Activity = Each line in the records below, from the one that contains "fetchable and within" to the one that contains "def Obligations.RangeAccessesAreAllOrNothing : Prop", should be reproduced exactly, the first and last included.

━━━ Exercise material ━━━

/-- A window that starts with a command and ends in `IDLE` holds the command whole: its line, its colour if it is a SEND,
and then a window from the next idle state on. -/
theorem PlaysCommand.window {n : Nat} {s t : State} {w : List Slot} (h : PlaysCommand s w t)
    (hr : s.NoResetFor (n + 1)) (hend : AfterCycles (n + 1) s fun u => u.phase = .idle) :
    ∃ m, m ≤ n ∧ t.build = s.build ∧ t.NoResetFor m ∧ (AfterCycles m t fun u => u.phase = .idle) ∧
      lineTrace (n + 1) s = false :: (w.map Slot.level ++ lineTrace m t) ∧
      sentColors (n + 1) s = s.sentColor?.toList ++ sentColors m t := by
  obtain ⟨v, hv, hidle⟩ := hend
  obtain ⟨u, hu⟩ := step_next s
  have hlt := busyLeft_lt_of_run_idle hu n.succ_pos hr hv hidle
  rw [h.busyLeft u hu] at hlt
  obtain ⟨m, hm⟩ : ∃ m, n + 1 = w.length + 1 + m := Nat.exists_eq_add_of_le hlt
  rw [hm] at hr hv ⊢
  obtain ⟨hrun, hslots⟩ := h.plays (hr.mono (Nat.le_add_right _ _))
  rw [List.length_cons] at hrun hslots
  obtain ⟨hbuild, _⟩ := run_build_inputs hrun
  rw [State.noResetFor_add_iff m hrun] at hr
  have hslots' : (trace w.length u).map State.slot = w := by
    rw [trace_succ_of_step _ hu, List.map_cons] at hslots
    exact (List.cons.inj hslots).2
  refine ⟨m, by omega, hbuild, hr.2, ⟨v, (run_add m hrun).symm.trans hv, hidle⟩, ?line, ?colors⟩
  case line =>
    rw [lineTrace_add m hrun, lineTrace_eq_map_level, hslots]
    rfl
  case colors =>
    rw [sentColors_add m hrun, sentColors_succ_of_step _ hu, sentColors_of_busy (hslots'.symm ▸ h.busy), List.append_nil]

end Sys2Proof.Machine
end

section
/-! Every window from `S_RESET` that ends in `IDLE` (43_line R158). -/

namespace Sys2Proof.Machine

theorem map_level_hold (n : Nat) :
    (List.replicate n (Slot.mk .rst none)).map Slot.level = List.replicate n false := List.map_replicate

/-- From one idle state to another, without reset: low cycles and the frames of the SENDs accepted. -/
theorem showsColors_of_idle {n : Nat} {s : State} (hp : s.phase = .idle) (hr : s.NoResetFor n)
    (hend : AfterCycles n s fun u => u.phase = .idle) : ShowsColors s.cfg (lineTrace n s) (sentColors n s) := by
  induction n using Nat.strong_induction_on generalizing s with
  | _ n ih =>
    cases n with
    | zero => exact ShowsColors.nil s.cfg
    | succ n =>
      have hrst : s.input.rst = false := ((s.noResetFor_succ n).mp hr).1
      have hnext {w : List Slot} {t : State} (h : PlaysCommand s w t) : ∃ m,
          ShowsColors s.cfg (lineTrace m t) (sentColors m t) ∧
          lineTrace (n + 1) s = false :: (w.map Slot.level ++ lineTrace m t) ∧
          sentColors (n + 1) s = s.sentColor?.toList ++ sentColors m t := by
        obtain ⟨m, hm, hbuild, hr', hend', hline, hcolors⟩ := h.window hr hend
        have hcfg : t.cfg = s.cfg := congrArg Build.cfg hbuild
        exact ⟨m, hcfg ▸ ih m (Nat.lt_succ_of_le hm) h.idle hr' hend', hline, hcolors⟩
      by_cases hsend : s.accepts = true ∧ s.offeredOp = 0x01
      · obtain ⟨t, ht⟩ := PlaysCommand.send hsend.1 hsend.2
        obtain ⟨m, hshows, hline, hcolors⟩ := hnext ht
        rw [hline, hcolors, State.sentColor?_of_send hsend.1 hsend.2, List.map_append, map_level_hold]
        exact (hshows.frame_append s.offeredColor).low_append 1
      · rw [State.sentColor?_of_not_send hsend] at hnext
        by_cases hhold : s.accepts = true ∧ s.offeredOp = 0x02
        · obtain ⟨t, ht⟩ := PlaysCommand.hold hhold.1 hhold.2
          obtain ⟨m, hshows, hline, hcolors⟩ := hnext ht
          rw [hline, hcolors, map_level_hold]
          exact hshows.low_append (s.cfg.treset + 1)
        · obtain ⟨t, ht⟩ := PlaysCommand.neither hp hrst fun ⟨hacc, hop⟩ =>
            hop.elim (fun hop => hsend ⟨hacc, hop⟩) fun hop => hhold ⟨hacc, hop⟩
          obtain ⟨m, hshows, hline, hcolors⟩ := hnext ht
          rw [hline, hcolors]
          exact hshows.low_append 1

/-- From `S_RESET` the hold comes first. -/
theorem showsColors_of_resetFor {b : Build} {inputs : Inputs} {n : Nat} (hr : (State.resetFor b inputs).NoResetFor n)
    (hend : AfterCycles n (State.resetFor b inputs) fun t => t.phase = .idle) :
    ∃ line, lineTrace n (State.resetFor b inputs) = List.replicate b.cfg.treset false ++ line ∧
      ShowsColors b.cfg line (sentColors n (State.resetFor b inputs)) := by
  obtain ⟨v, hv, hidle⟩ := hend
  have hleft : (State.resetFor b inputs).busyLeft = b.cfg.treset := (State.resetFor b inputs).enter_rst_busyLeft
  have hle := busyLeft_le_of_run_idle hv hr hidle
  rw [hleft] at hle
  obtain ⟨m, rfl⟩ := Nat.exists_eq_add_of_le hle
  have hplays := Plays.segment (s := State.resetFor b inputs) (by simp) rfl
  rw [State.segmentCycles_of_rst rfl, State.slot_of_rst rfl, State.resetFor_cfg] at hplays
  rw [Plays, List.length_replicate] at hplays
  obtain ⟨hrun, hslots⟩ := hplays (hr.mono hle)
  rw [State.noResetFor_add_iff m hrun] at hr
  obtain ⟨hbuild, _⟩ := run_build_inputs hrun
  have hcfg : (State.resetFor b inputs).nextSegment.cfg = b.cfg := congrArg Build.cfg hbuild
  have hshows := showsColors_of_idle (State.nextSegment_of_rst rfl) hr.2 ⟨v, (run_add m hrun).symm.trans hv, hidle⟩
  refine ⟨lineTrace m (State.resetFor b inputs).nextSegment, ?line, ?colors⟩
  case line => rw [lineTrace_add m hrun, lineTrace_eq_map_level, hslots, map_level_hold]
  case colors =>
    have hnone : sentColors b.cfg.treset (State.resetFor b inputs) = [] := sentColors_of_busy fun x hx => by
      rw [hslots] at hx
      rw [List.eq_of_mem_replicate hx]
      rfl
    rw [sentColors_add m hrun, hnone, ← hcfg]
    exact hshows
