-- ==== Sys2Proof/Machine/Flags.lean ====
section
/-! DEFINITION. VF as the flags register (10_state.md R33): every flag computation of the spec, and the helper that
writes a result and its flag (41_alu.md R160, R175). -/

namespace Sys2Proof.Machine

/-- A flag bit as the byte VF takes: 1 or 0. -/
def flagByte (f : Bool) : Byte := if f then 1#8 else 0#8

/-- The carry of 8XY4: bit 8 of the 9-bit sum (R167). -/
def carryOut (a b : Byte) : Bool := (a.setWidth 9 + b.setWidth 9).getLsbD 8

/-- "No borrow" of a - b: minuend ≥ subtrahend (R168, R171). -/
def noBorrow (a b : Byte) : Bool := decide (b.toNat ≤ a.toNat)

/-- The bit a right shift by one shifts out (R169). -/
def shiftedOutRight (v : Byte) : Bool := v.getLsbD 0

/-- The bit a left shift by one shifts out (R170). -/
def shiftedOutLeft (v : Byte) : Bool := v.getLsbD 7

/-- setWithFlag (R160): write V[x] and VF in the order VF_ORDER gives. -/
def State.setWithFlag (x : RegIdx) (r : Byte) (f : Bool) (s : State) : State :=
  match s.cfg.vfOrder with
  | .flagLast => (s.setReg x r).setReg vf (flagByte f)
  | .flagFirst => (s.setReg vf (flagByte f)).setReg x r

/-- VF <- (c ? 1 : 0), the collision flag of DXYN (R212). -/
def State.setCollision (c : Bool) (s : State) : State := s.setReg vf (flagByte c)

end Sys2Proof.Machine
end

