-- ==== Sys2Proof/Machine/Display.lean ====
section
/-! DEFINITION. The screen unit, its port to the renderer, and the two instructions that use it (42_display.md). -/

namespace Sys2Proof.Machine

/-! ### The grid -/

/-- pixel[y][x] (R42). -/
def Grid.at (g : Grid) (p : Fin 64 × Fin 32) : Bool := g[p.2][p.1]

/-- pixel[y][x] <- not pixel[y][x]. -/
def Grid.flip (g : Grid) (p : Fin 64 × Fin 32) : Grid := g.set p.2 (g[p.2].set p.1 (!g.at p))

/-- The grid with every pixel off. -/
def Grid.blank : Grid := Vector.replicate 32 (Vector.replicate 64 false)

/-! ### The raster engine (R202 to R206) -/

/-- A column or row inside the grid stands; one past the edge wraps under SCREEN_WRAP, else is clipped (R204, R205). -/
def resolveEdge (n : Nat) [NeZero n] (wrap : Bool) (p : Nat) : Option (Fin n) :=
  if h : p < n then some ⟨p, h⟩ else if wrap then some (Fin.ofNat n p) else none

/-- The pixels one sprite byte flips, at row py from column x, left to right: bit 7 is leftmost (R206). -/
def rowTargets (wrap : Bool) (x : Nat) (py : Fin 32) (row : Byte) : List (Fin 64 × Fin 32) :=
  (List.range 8).filterMap fun c =>
    if row.getLsbD (7 - c) then (resolveEdge 64 wrap (x + c)).map (·, py) else none

/-- The pixels a sprite flips, row by row from row y, in the order R202 visits them. -/
def spriteTargets (wrap : Bool) (x : Nat) : Nat → List Byte → List (Fin 64 × Fin 32)
  | _, [] => []
  | y, row :: rows =>
    (match resolveEdge 32 wrap y with
      | some py => rowTargets wrap x py row
      | none => []) ++ spriteTargets wrap x (y + 1) rows

/-- Flip the pixels in order, recording whether one that was on was turned off (R202, R207). -/
def flipAll : List (Fin 64 × Fin 32) → Grid × Bool → Grid × Bool
  | [], acc => acc
  | p :: ps, (g, collision) => flipAll ps (g.flip p, collision || g.at p)

/-- clear() (R201). -/
def State.clearScreen (s : State) : State := { s with pixel := Grid.blank, modified := true }

/-- Whether the start coordinates lie outside the grid (R203). -/
def startOutside (x y : Byte) : Bool := decide (64 ≤ x.toNat) || decide (32 ≤ y.toNat)

/-- The grid after an accepted draw, and its collision. Start coordinates are reduced modulo 64 and 32, which leaves
those inside the grid as they are (R202, R203). -/
def drawOn (wrap : Bool) (rows : List Byte) (x y : Byte) (g : Grid) : Grid × Bool :=
  flipAll (spriteTargets wrap (x.toNat % 64) (y.toNat % 32) rows) (g, false)

/-- drawSprite (R202, R203, R208): the state after it, and whether a pixel that was on was turned off. -/
def State.drawSprite (rows : List Byte) (x y : Byte) (s : State) : State × Bool :=
  if startOutside x y && decide (s.cfg.screenOob = .reject) then (s.logDiag (.drawRejected x y), false)
  else
    let drawn := drawOn s.cfg.screenWrap rows x y s.pixel
    ({ s with pixel := drawn.1, modified := true }, drawn.2)

/-- snapshot(consumeFlag): the copy of the grid, and the state after it (R209). -/
def State.snapshot (consumeFlag : Bool) (s : State) : Grid × State :=
  (s.pixel, if consumeFlag then { s with modified := false } else s)

/-! ### Instructions -/

/-- 00E0: clear() (R211). -/
def execCls (s : State) : Result := .next s.clearScreen.advance

/-- DXYN: read N rows at I, draw them at (VX, VY), VF <- collision; nothing but PC and a record when the read is out
of range (R212 to R214). -/
def execDrw (x y : RegIdx) (n : Nibble) (s : State) : Result :=
  match memRead s s.I.toNat n.toNat with
  | none => .next (s.logDiag (.memOutOfRange s.I n.toNat)).advance
  | some rows =>
    let drawn := s.drawSprite rows (s.reg x) (s.reg y)
    .next (drawn.1.setCollision drawn.2).advance

end Sys2Proof.Machine
end

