/-- Decode and encode agree on all 65536 words and all 35 instructions (R105, "a total function from 16-bit words to
one of the 35 forms"): a word decodes to i exactly when i is well-formed and the word is i's encoding; and an
instruction's two bytes decode to it and leave the bytes after them (R100). -/
def Obligations.DecodeAndEncodeAgree : Prop :=
  (∀ op i, decodeWord op = .ok i ↔ i.wellFormed = true ∧ encode i = op) ∧
  (∀ i rest, i.wellFormed = true → decodeBytes (encodeBytes i ++ rest) = .ok (i, rest))

/-- R106: the illegal words are exactly the five listed classes, each rejected under its own name. -/
def Obligations.IllegalWordsAreTheFiveClasses : Prop :=
  ∀ op : Word,
    (decodeWord op = .error (.illegal5XYn op) ↔ op.toNat / 4096 = 0x5 ∧ op.toNat % 16 ≠ 0) ∧
    (decodeWord op = .error (.illegal8XYn op) ↔
      op.toNat / 4096 = 0x8 ∧ op.toNat % 16 ∈ [0x8, 0x9, 0xA, 0xB, 0xC, 0xD, 0xF]) ∧
    (decodeWord op = .error (.illegal9XYn op) ↔ op.toNat / 4096 = 0x9 ∧ op.toNat % 16 ≠ 0) ∧
    (decodeWord op = .error (.illegalEXnn op) ↔ op.toNat / 4096 = 0xE ∧ op.toNat % 256 ∉ [0x9E, 0xA1]) ∧
    (decodeWord op = .error (.illegalFXnn op) ↔
      op.toNat / 4096 = 0xF ∧ op.toNat % 256 ∉ [0x07, 0x0A, 0x15, 0x18, 0x1E, 0x29, 0x33, 0x55, 0x65]) ∧
    (∀ e, decodeWord op = .error e →
      e ∈ [.illegal5XYn op, .illegal8XYn op, .illegal9XYn op, .illegalEXnn op, .illegalFXnn op])

/-! ### The step (40_execution.md) -/

/-- R131 and R132: a fetch reads the two bytes at PC, high byte first, and does not change PC; at PC ≥ 0x0FFF it is
out of range and the core's step is fatal FetchOutOfRange [decision D12]. -/
def Obligations.FetchReadsTwoBytesOrIsFatal : Prop :=
  (∀ s : State, s.PC.toNat < 0x0FFF → ∃ hi lo op, readByte s s.PC.toNat = some hi ∧
    readByte s (s.PC.toNat + 1) = some lo ∧ s.fetch = some op ∧ op.toNat = hi.toNat * 256 + lo.toNat) ∧
  (∀ forceSync s s', s.run = .running → CoreMovesNext forceSync s s' → 0x0FFF ≤ s.PC.toNat →
    ∃ t, step s = .next t ∧ FatalWith (.fetchOutOfRange s.PC s.cycles) s' t)

/-- R130: when the word at PC decodes to i, the core's step is exec of i after the throttle, and then one count of the
cycle counter if the core is still RUNNING. -/
def Obligations.StepRunsTheDecodedInstruction : Prop :=
  ∀ forceSync s s' op i t, s.run = .running → CoreMovesNext forceSync s s' → s'.fetch = some op →
    decodeWord op = .ok i → exec i (s'.throttle op forceSync) = .next t →
    (t.run = .running → step s = .next { t with cycles := t.cycles + 1 }) ∧ (t.run ≠ .running → step s = .next t)

/-- R134 with R402: a word that decodes to Illegal is fatal. The record holds the opcode, PC and the cycle count, the
core halts with EXIT_STATUS, and nothing else changes (but the clock, when forceSync makes the throttle run first). -/
def Obligations.IllegalWordIsFatal : Prop :=
  ∀ forceSync s s' op e, s.run = .running → CoreMovesNext forceSync s s' → s'.fetch = some op →
    decodeWord op = .error e →
    ∃ t, step s = .next t ∧ FatalWith (.illegalOpcode op s.PC s.cycles) (s'.throttle op forceSync) t ∧
      (forceSync = false → s'.throttle op forceSync = s')

/-- A HALTED machine takes no step, of the core or of any agent its schedule lists: step answers a fault that carries
the status. R148 says that the core takes no further step; that the end is a fault, and that no outside agent moves after
it either, is the model's choice (log 10, DESIGN CHOICE). -/
def Obligations.HaltedCoreTakesNoStep : Prop :=
  ∀ s status, s.run = .halted status → step s = .fault (.halted status)

/-- R409 with R400: every instruction is executed in every state; there is no trap and no mode. exec answers a next
state for each. -/
def Obligations.EveryInstructionExecutes : Prop :=
  ∀ i s, ∃ t, exec i s = .next t

/-- R140: the core's move adds 1 to cycles when it leaves the core RUNNING (an instruction completed, FX0A's at the
end of its wait), and leaves cycles when it does not (a fatal error, a wait that goes on) [decision D26]. -/
def Obligations.CompletedInstructionsCountOnce : Prop :=
  ∀ forceSync s s' t, CoreMovesNext forceSync s s' → step s = .next t →
    (t.run = .running → t.cycles = s.cycles + 1) ∧ (t.run ≠ .running → t.cycles = s.cycles)

/-- R136 with R137 to R139: an instruction that leaves the core RUNNING adds 2 to PC, unless it is a jump or call, a
skip (2 or 4), or 00EE (2 past the popped address, or unchanged on an empty stack); a fatal error or a wait leaves
PC. -/
def Obligations.PcAdvancesByTwoPerNormalStep : Prop :=
  ∀ i s t, s.run = .running → exec i s = .next t →
    (t.run ≠ .running → t.PC = s.PC) ∧
    (t.run = .running →
      match i with
      | .jp nnn | .call nnn => t.PC.toNat = nnn.toNat
      | .jpV0 nnn => t.PC.toNat = (nnn.toNat + (s.reg 0#4).toNat) % 65536
      | .ret => (s.stack = [] ∧ t.PC = s.PC) ∨ ∃ a, s.stack.head? = some a ∧ t.PC.toNat = (a.toNat + 2) % 65536
      | .seImm _ _ | .sneImm _ _ | .seReg _ _ | .sneReg _ _ | .skp _ | .sknp _ =>
        t.PC.toNat = (s.PC.toNat + 2) % 65536 ∨ t.PC.toNat = (s.PC.toNat + 4) % 65536
      | _ => NormalStep s t)

/-- R146: the moves of the run state. RUNNING goes to WAITING_KEY only by an FX0A at PC, and to HALTED only with a
record; WAITING_KEY goes to RUNNING only by a qualifying event or a passed deadline; nothing else changes it. -/
def Obligations.RunStateMovesOnlyAsListed : Prop :=
  ∀ s t, step s = .next t →
    (∀ x tEnd, t.run = .waitingKey x tEnd → s.run = t.run ∨
      (s.run = .running ∧ s.fetch = some (encode (.ldVxK x)))) ∧
    (∀ status, t.run = .halted status → s.run = .running ∧ status = s.cfg.exitStatus ∧
      ∃ d, t.diagnostics = d :: s.diagnostics ∧
        ((∃ op, d = .illegalOpcode op s.PC s.cycles) ∨ d = .fetchOutOfRange s.PC s.cycles ∨
          (∃ op, d = .stackOverflow op s.PC s.cycles))) ∧
    (t.run = .running → s.run = .running ∨ ∃ x tEnd, s.run = .waitingKey x tEnd ∧
      ((∃ e, s.pending = some e ∧ (s.cfg.waitReleaseOnly = true → e.pressed = false)) ∨
        (s.pending = none ∧ ∃ T, tEnd = some T ∧ T ≤ t.clock)))

/-- 40_execution.md section 4 and R448 [derived]: the throttle changes nothing but how much clock time has passed; it
runs only with FREQUENCY > 0 and before a word of THROTTLED or with forceSync; and when it has run, less than 1 ms of
the expected time is left. -/
def Obligations.ThrottleOnlyLetsTimePass : Prop :=
  ∀ op forceSync (s : State), ∃ t, s.throttle op forceSync = t ∧
    t = { s with clock := t.clock, clockReads := t.clockReads } ∧ s.clock ≤ t.clock ∧
    (s.cfg.frequency = 0 → t = s) ∧
    (forceSync = false → (∀ i, decodeWord op = .ok i → i ≠ .cls ∧ (∀ x y n, i ≠ .drw x y n) ∧
      (∀ x, i ≠ .skp x ∧ i ≠ .sknp x ∧ i ≠ .ldVxDt x ∧ i ≠ .ldVxK x ∧ i ≠ .ldDtVx x ∧ i ≠ .ldStVx x)) → t = s) ∧
    (s.cfg.frequency ≠ 0 → (forceSync = true ∨ ∃ i, decodeWord op = .ok i ∧ (i = .cls ∨ (∃ x y n, i = .drw x y n) ∨
      ∃ x, i = .skp x ∨ i = .sknp x ∨ i = .ldVxDt x ∨ i = .ldVxK x ∨ i = .ldDtVx x ∨ i = .ldStVx x)) →
      (s.cycles : ℚ) * 1000000000 / s.cfg.frequency - 1000000 < (t.clock : ℚ) - s.startTime)

/-! ### Reset, memory, the invariant (10_state.md, 20_memory.md, 70_reset_and_hazards.md) -/

/-- 10_state.md section 15 (R61): every piece of state after reset, for every configuration in range [decisions D2 to
D5, D7, D17, D18, D20, D25, D26; sound_active derived], and the program bytes once loaded. That the reset configuration
is standardConfig and the start time free is the model's choice (logs 2, 3, 5). -/
def Obligations.ResetHoldsTheSpecifiedValues : Prop :=
  State.reset = State.construct standardConfig Config.freeStartTime ∧
  ∀ cfg now, cfg.wf = true → ∃ s, s = State.construct cfg now ∧
    (∀ r, s.reg r = 0#8) ∧ s.I = 0#16 ∧ s.PC.toNat = 0x200 ∧ s.stack = [] ∧
    (∀ j (h : j < 80), readByte s (cfg.fontBase.toNat + j) = some cfg.fontTable[j]) ∧
    (∀ a, a < 4096 → (a < cfg.fontBase.toNat ∨ cfg.fontBase.toNat + 80 ≤ a) → readByte s a = some 0#8) ∧
    s.startTime = now ∧ s.delayDeadline = now ∧ s.soundDeadline = now ∧
    (∀ t, now ≤ t → s.delayAt t = 0#8 ∧ s.soundAt t = 0#8 ∧ s.soundActive t = false) ∧
    (∀ p, s.pixel.at p = false) ∧ s.modified = false ∧ (∀ k, ¬KeyDown s k) ∧ s.pending = none ∧ s.cycles = 0 ∧
    s.run = .running ∧
    (∀ bytes j, bytes.length ≤ 3584 → ∀ h : j < bytes.length,
      readByte (s.loadProgram bytes) (0x200 + j) = some bytes[j])

/-- R54 with R63 [the length bound is derived]: before the first CPU step the move `load` writes the whole program at
0x200 and nothing else, or, past 3584 bytes, writes nothing and emits a record (its code is the model's choice, log
12); once an instruction has completed the model refuses it (log 16). That it holds of a load after other loads too is the
model's choice (log 27, DESIGN CHOICE). -/
def Obligations.LoaderWritesAllOrNothing : Prop :=
  ∀ s bytes rest, s.run = .running → s.schedule = .load bytes :: rest → Memory.wf s.cfg s.mem = true →
    (s.cycles = 0 → bytes.length ≤ 3584 → ∃ t, step s = .next t ∧
      t = { s with mem := t.mem, schedule := rest } ∧ SameMemoryOutside 0x200 bytes.length s t ∧
      ∀ j (h : j < bytes.length), readByte t (0x200 + j) = some bytes[j]) ∧
    (s.cycles = 0 → 3584 < bytes.length → ∃ t, step s = .next t ∧
      t = { s with schedule := rest, diagnostics := .programTooLong bytes.length :: s.diagnostics } ∧
      SameMemory s t) ∧
    (s.cycles ≠ 0 → step s = .refused .loadAfterStart)

/-- The invariant of a session (Sys2Proof/Safety.lean) holds at reset. -/
def Obligations.InvariantHoldsAtReset : Prop := State.reset.Inv

/-- Every step keeps the invariant: memory stays canonical, PC at most 0x10FE (R36), stack entries fetchable and within
STACK_LIMIT, the halted core's status EXIT_STATUS, the timers at most 255 sixtieths ahead of the clock, and PC at the
FX0A that waits. -/
def Obligations.EveryStepKeepsTheInvariant : Prop :=
  ∀ s t : State, s.Inv → step s = .next t → t.Inv

/-- R72 and R73: MemRead and MemWrite. In range they read or write exactly the n bytes at addr; out of range they read
or write nothing [decision D14 for the bound]. -/
def Obligations.RangeAccessesAreAllOrNothing : Prop :=
  (∀ s addr n, addr + n ≤ 4096 → ∃ bytes, memRead s addr n = some bytes ∧ bytes.length = n ∧
    ∀ j (h : j < bytes.length), readByte s (addr + j) = some bytes[j]) ∧
  (∀ s addr n, 4096 < addr + n → memRead s addr n = none) ∧
  (∀ s addr bytes, Memory.wf s.cfg s.mem = true → addr + bytes.length ≤ 4096 → ∃ t, memWrite s addr bytes = some t ∧
    t = { s with mem := t.mem } ∧ SameMemoryOutside addr bytes.length s t ∧ Memory.wf t.cfg t.mem = true ∧
    ∀ j (h : j < bytes.length), readByte t (addr + j) = some bytes[j]) ∧
  (∀ s addr bytes, 4096 < addr + bytes.length → memWrite s addr bytes = none)

/-! ### Whole-machine frames -/

/-- 10_state.md sections 2 and 3 (R31, R33): no instruction changes a register other than its destination, VF where it
writes the flag, and V0..VX for FX65. -/
def Obligations.InstructionsWriteOnlyTheirRegisters : Prop :=
  ∀ i s t, exec i s = .next t → SameRegsBut (regsWritten i) s t

/-- 10_state.md and 20_memory.md R37, R39, R42, R79, R87, read over all 35 instructions: memory is written by FX33 and
FX55 alone, I by ANNN, FX1E, FX29 and, without ALT_INDEX, FX55 and FX65, the stack by 2NNN and 00EE, each deadline by
its own set, the screen by 00E0 and DXYN, the pending slot and the run state as listed; the keys, the configuration,
start_time, cycles and the schedule by none. -/
def Obligations.InstructionsWriteOnlyTheirUnits : Prop :=
  ∀ i s t, exec i s = .next t →
    ((∀ x, i ≠ .ldB x ∧ i ≠ .ldMemVx x) → SameMemory s t ∧ t.mem = s.mem) ∧
    (t.I ≠ s.I → (∃ nnn, i = .ldI nnn) ∨ ∃ x, i = .addI x ∨ i = .ldF x ∨
      (s.cfg.altIndex = false ∧ (i = .ldMemVx x ∨ i = .ldVxMem x))) ∧
    (t.stack ≠ s.stack → i = .ret ∨ ∃ nnn, i = .call nnn) ∧
    (t.delayDeadline ≠ s.delayDeadline → ∃ x, i = .ldDtVx x) ∧
    (t.soundDeadline ≠ s.soundDeadline → ∃ x, i = .ldStVx x) ∧
    ((t.pixel ≠ s.pixel ∨ t.modified ≠ s.modified) → i = .cls ∨ ∃ x y n, i = .drw x y n) ∧
    ((t.pending ≠ s.pending ∨ (t.run ≠ s.run ∧ ∃ x tEnd, t.run = .waitingKey x tEnd)) → ∃ x, i = .ldVxK x) ∧
    ((∃ status, t.run ≠ s.run ∧ t.run = .halted status) → ∃ nnn, i = .sys nnn ∨ i = .call nnn) ∧
    t.key = s.key ∧ t.cfg = s.cfg ∧ t.startTime = s.startTime ∧ t.cycles = s.cycles ∧ t.schedule = s.schedule

/-- 10_state.md R38, R48, R49, R51: no step, of the core or of an agent, changes the configuration or start_time, and
the clock and the cycle counter never go back. R63 with R130: in an infinite run whose driver runs the step loop while
the core is RUNNING, a core that stays RUNNING goes on for ever: the cycle counter passes every number. What a run is, and
that the driver's duty is a property of one, has the model's form (log 25, DESIGN CHOICE). -/
def Obligations.ConfigurationIsFixedAndTimeNeverGoesBack : Prop :=
  (∀ s t, step s = .next t →
    t.cfg = s.cfg ∧ t.startTime = s.startTime ∧ s.clock ≤ t.clock ∧ s.cycles ≤ t.cycles) ∧
  (∀ moves r n, InfiniteRun moves r → DriverRunsLoop moves r → (∀ k, n ≤ k → (r k).run = .running) →
    ∀ c, ∃ k, c ≤ (r k).cycles)

/-- R43, R48, R210, R400: no instruction reads the modified flag, the cycle counter or the diagnostics. Two states that
differ in these alone go to states that differ in these alone. -/
def Obligations.ProgramsCannotSeeTheDriversState : Prop :=
  ∀ i s t (m : Bool) (n : Nat) (ds : List Diagnostic), exec i s = .next t →
    ∃ u, exec i { s with modified := m, cycles := n, diagnostics := ds } = .next u ∧
      u = { t with modified := u.modified, cycles := u.cycles, diagnostics := u.diagnostics }

/-! ### ALU instructions (41_alu.md) -/

/-- R161: 6XNN loads NN into VX. -/
def Obligations.LdImmLoadsTheImmediate : Prop :=
  ∀ x nn s, decodeWord (formXNN 0x6#4 x nn) = .ok (.ldImm x nn) ∧
    ∃ t, exec (.ldImm x nn) s = .next t ∧ t.reg x = nn ∧ SameRegsBut [x] s t ∧ NormalStep s t ∧ OnlyRegsPC s t

/-- R162 [from general knowledge, not in source]: 7XNN adds NN to VX modulo 256 and writes no flag. -/
def Obligations.AddImmWrapsWithoutFlag : Prop :=
  ∀ x nn s, decodeWord (formXNN 0x7#4 x nn) = .ok (.addImm x nn) ∧
    ∃ t, exec (.addImm x nn) s = .next t ∧ (t.reg x).toNat = ((s.reg x).toNat + nn.toNat) % 256 ∧
      SameRegsBut [x] s t ∧ NormalStep s t ∧ OnlyRegsPC s t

━━━

Solved exercise =
/-- Every step keeps the invariant: memory stays canonical, PC at most 0x10FE (R36), stack entries fetchable and within
STACK_LIMIT, the halted core's status EXIT_STATUS, the timers at most 255 sixtieths ahead of the clock, and PC at the
FX0A that waits. -/
def Obligations.EveryStepKeepsTheInvariant : Prop :=
  ∀ s t : State, s.Inv → step s = .next t → t.Inv

/-- R72 and R73: MemRead and MemWrite. In range they read or write exactly the n bytes at addr; out of range they read
or write nothing [decision D14 for the bound]. -/
def Obligations.RangeAccessesAreAllOrNothing : Prop :=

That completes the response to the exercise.